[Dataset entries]
§ §
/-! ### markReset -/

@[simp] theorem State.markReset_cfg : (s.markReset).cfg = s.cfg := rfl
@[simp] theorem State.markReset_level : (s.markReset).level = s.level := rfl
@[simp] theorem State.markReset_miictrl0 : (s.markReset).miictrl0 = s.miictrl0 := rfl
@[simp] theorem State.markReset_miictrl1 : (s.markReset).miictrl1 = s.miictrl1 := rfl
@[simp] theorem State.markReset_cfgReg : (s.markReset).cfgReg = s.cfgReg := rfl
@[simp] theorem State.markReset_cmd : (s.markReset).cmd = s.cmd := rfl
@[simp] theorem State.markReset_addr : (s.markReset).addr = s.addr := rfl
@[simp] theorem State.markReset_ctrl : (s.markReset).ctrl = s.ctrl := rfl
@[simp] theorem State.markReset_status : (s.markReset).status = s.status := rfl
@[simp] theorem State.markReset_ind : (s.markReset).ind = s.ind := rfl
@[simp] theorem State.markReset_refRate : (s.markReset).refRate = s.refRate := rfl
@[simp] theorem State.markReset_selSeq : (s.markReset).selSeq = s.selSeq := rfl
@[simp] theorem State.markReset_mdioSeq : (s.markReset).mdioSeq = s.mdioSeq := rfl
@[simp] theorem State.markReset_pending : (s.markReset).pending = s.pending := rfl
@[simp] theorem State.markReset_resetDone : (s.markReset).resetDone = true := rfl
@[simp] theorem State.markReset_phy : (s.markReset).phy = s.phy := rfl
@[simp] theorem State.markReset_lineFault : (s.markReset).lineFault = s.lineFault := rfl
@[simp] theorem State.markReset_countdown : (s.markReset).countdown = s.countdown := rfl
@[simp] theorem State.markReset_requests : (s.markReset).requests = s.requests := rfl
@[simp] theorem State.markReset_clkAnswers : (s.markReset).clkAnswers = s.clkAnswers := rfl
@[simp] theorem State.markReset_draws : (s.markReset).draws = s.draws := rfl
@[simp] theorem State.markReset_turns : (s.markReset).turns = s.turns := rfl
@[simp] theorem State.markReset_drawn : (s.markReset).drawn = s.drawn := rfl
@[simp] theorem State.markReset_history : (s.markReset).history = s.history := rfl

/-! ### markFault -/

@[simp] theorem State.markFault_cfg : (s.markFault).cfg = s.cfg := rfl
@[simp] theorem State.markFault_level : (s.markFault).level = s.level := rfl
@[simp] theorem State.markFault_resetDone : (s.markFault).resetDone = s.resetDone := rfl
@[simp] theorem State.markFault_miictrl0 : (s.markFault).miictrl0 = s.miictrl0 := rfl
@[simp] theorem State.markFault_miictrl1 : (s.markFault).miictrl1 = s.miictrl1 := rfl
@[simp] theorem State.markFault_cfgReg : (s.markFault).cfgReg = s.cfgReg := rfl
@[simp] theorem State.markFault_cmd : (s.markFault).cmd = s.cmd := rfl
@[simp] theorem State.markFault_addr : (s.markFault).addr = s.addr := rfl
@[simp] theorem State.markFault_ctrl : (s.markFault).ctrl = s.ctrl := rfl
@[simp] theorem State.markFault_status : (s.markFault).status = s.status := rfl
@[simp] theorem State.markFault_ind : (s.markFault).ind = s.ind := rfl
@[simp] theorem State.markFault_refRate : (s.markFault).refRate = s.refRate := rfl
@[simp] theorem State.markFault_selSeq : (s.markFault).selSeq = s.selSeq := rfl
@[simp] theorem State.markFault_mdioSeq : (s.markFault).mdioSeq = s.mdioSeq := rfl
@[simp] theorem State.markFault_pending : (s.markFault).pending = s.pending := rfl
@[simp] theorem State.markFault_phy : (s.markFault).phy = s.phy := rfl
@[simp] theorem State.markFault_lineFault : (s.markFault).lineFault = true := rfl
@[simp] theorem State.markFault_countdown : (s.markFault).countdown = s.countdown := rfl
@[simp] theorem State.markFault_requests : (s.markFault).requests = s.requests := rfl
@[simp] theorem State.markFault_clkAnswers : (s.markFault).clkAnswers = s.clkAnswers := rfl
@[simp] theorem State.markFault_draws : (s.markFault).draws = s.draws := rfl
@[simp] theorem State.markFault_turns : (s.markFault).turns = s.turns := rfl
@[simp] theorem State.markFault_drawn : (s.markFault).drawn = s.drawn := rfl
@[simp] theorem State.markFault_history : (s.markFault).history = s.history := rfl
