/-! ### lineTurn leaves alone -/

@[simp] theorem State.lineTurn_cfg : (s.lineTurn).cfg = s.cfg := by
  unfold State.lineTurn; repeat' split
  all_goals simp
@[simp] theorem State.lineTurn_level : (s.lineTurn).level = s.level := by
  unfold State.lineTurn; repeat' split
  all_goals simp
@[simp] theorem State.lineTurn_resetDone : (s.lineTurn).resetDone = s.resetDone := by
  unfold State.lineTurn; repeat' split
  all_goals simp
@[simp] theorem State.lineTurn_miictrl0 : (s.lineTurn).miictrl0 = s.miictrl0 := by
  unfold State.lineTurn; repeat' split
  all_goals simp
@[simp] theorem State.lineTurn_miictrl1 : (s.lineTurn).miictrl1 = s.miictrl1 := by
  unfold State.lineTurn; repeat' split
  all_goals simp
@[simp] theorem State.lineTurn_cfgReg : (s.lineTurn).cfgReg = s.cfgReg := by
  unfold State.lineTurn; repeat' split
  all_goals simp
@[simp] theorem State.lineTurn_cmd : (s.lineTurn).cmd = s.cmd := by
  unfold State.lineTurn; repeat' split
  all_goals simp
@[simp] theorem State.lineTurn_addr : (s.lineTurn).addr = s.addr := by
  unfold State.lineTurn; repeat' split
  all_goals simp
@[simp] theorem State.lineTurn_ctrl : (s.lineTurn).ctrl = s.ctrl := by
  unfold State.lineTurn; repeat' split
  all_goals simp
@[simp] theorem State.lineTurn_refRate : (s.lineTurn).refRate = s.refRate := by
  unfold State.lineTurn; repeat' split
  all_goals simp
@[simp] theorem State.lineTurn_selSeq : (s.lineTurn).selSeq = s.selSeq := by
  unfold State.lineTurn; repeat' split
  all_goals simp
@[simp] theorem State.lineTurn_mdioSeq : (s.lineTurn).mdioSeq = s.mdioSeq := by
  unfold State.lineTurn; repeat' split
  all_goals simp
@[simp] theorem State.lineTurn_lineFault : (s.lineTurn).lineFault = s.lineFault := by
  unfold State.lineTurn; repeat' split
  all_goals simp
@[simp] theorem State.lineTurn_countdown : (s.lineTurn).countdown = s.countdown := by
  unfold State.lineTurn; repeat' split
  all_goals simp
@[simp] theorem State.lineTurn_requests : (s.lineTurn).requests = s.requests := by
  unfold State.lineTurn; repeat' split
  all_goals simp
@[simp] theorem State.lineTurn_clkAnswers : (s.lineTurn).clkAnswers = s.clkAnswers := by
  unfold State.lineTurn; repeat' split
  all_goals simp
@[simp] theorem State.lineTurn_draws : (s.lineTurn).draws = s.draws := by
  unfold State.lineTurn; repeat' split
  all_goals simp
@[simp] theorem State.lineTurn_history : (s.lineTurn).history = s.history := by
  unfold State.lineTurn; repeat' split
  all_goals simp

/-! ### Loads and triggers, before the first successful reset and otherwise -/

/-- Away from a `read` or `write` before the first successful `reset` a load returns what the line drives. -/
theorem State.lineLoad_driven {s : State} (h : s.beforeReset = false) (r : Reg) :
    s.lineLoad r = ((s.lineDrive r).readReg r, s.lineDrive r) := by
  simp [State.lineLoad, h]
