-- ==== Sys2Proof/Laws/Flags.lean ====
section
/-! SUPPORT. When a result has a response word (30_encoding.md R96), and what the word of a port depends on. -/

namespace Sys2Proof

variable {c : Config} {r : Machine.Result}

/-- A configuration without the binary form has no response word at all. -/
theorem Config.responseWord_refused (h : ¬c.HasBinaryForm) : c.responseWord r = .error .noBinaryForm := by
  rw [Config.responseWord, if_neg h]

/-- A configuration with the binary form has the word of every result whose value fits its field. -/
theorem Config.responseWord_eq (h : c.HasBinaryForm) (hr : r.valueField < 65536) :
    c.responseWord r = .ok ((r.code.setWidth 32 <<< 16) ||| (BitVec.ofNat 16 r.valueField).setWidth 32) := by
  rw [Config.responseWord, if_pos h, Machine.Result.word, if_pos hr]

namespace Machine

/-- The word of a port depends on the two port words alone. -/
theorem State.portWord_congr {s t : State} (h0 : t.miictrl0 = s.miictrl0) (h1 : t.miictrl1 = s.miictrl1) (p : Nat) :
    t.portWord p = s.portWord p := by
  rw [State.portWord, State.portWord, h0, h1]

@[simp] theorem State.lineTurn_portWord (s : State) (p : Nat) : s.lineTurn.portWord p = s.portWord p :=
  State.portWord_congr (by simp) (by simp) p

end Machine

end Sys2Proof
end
§ §
TASK STATEMENT
Give back, exactly as written, the stretch from the line with "simp [State.lineLoad, h]" through the line with "t.portWord p = s.portWord p := by", and no other lines from the records above.

THE COMPLETED TASK
  simp [State.lineLoad, h]
-- ==== Sys2Proof/Laws/Flags.lean ====
section
/-! SUPPORT. When a result has a response word (30_encoding.md R96), and what the word of a port depends on. -/

namespace Sys2Proof

variable {c : Config} {r : Machine.Result}

/-- A configuration without the binary form has no response word at all. -/
theorem Config.responseWord_refused (h : ¬c.HasBinaryForm) : c.responseWord r = .error .noBinaryForm := by
  rw [Config.responseWord, if_neg h]

/-- A configuration with the binary form has the word of every result whose value fits its field. -/
theorem Config.responseWord_eq (h : c.HasBinaryForm) (hr : r.valueField < 65536) :
    c.responseWord r = .ok ((r.code.setWidth 32 <<< 16) ||| (BitVec.ofNat 16 r.valueField).setWidth 32) := by
  rw [Config.responseWord, if_pos h, Machine.Result.word, if_pos hr]

namespace Machine

/-- The word of a port depends on the two port words alone. -/
theorem State.portWord_congr {s t : State} (h0 : t.miictrl0 = s.miictrl0) (h1 : t.miictrl1 = s.miictrl1) (p : Nat) :
    t.portWord p = s.portWord p := by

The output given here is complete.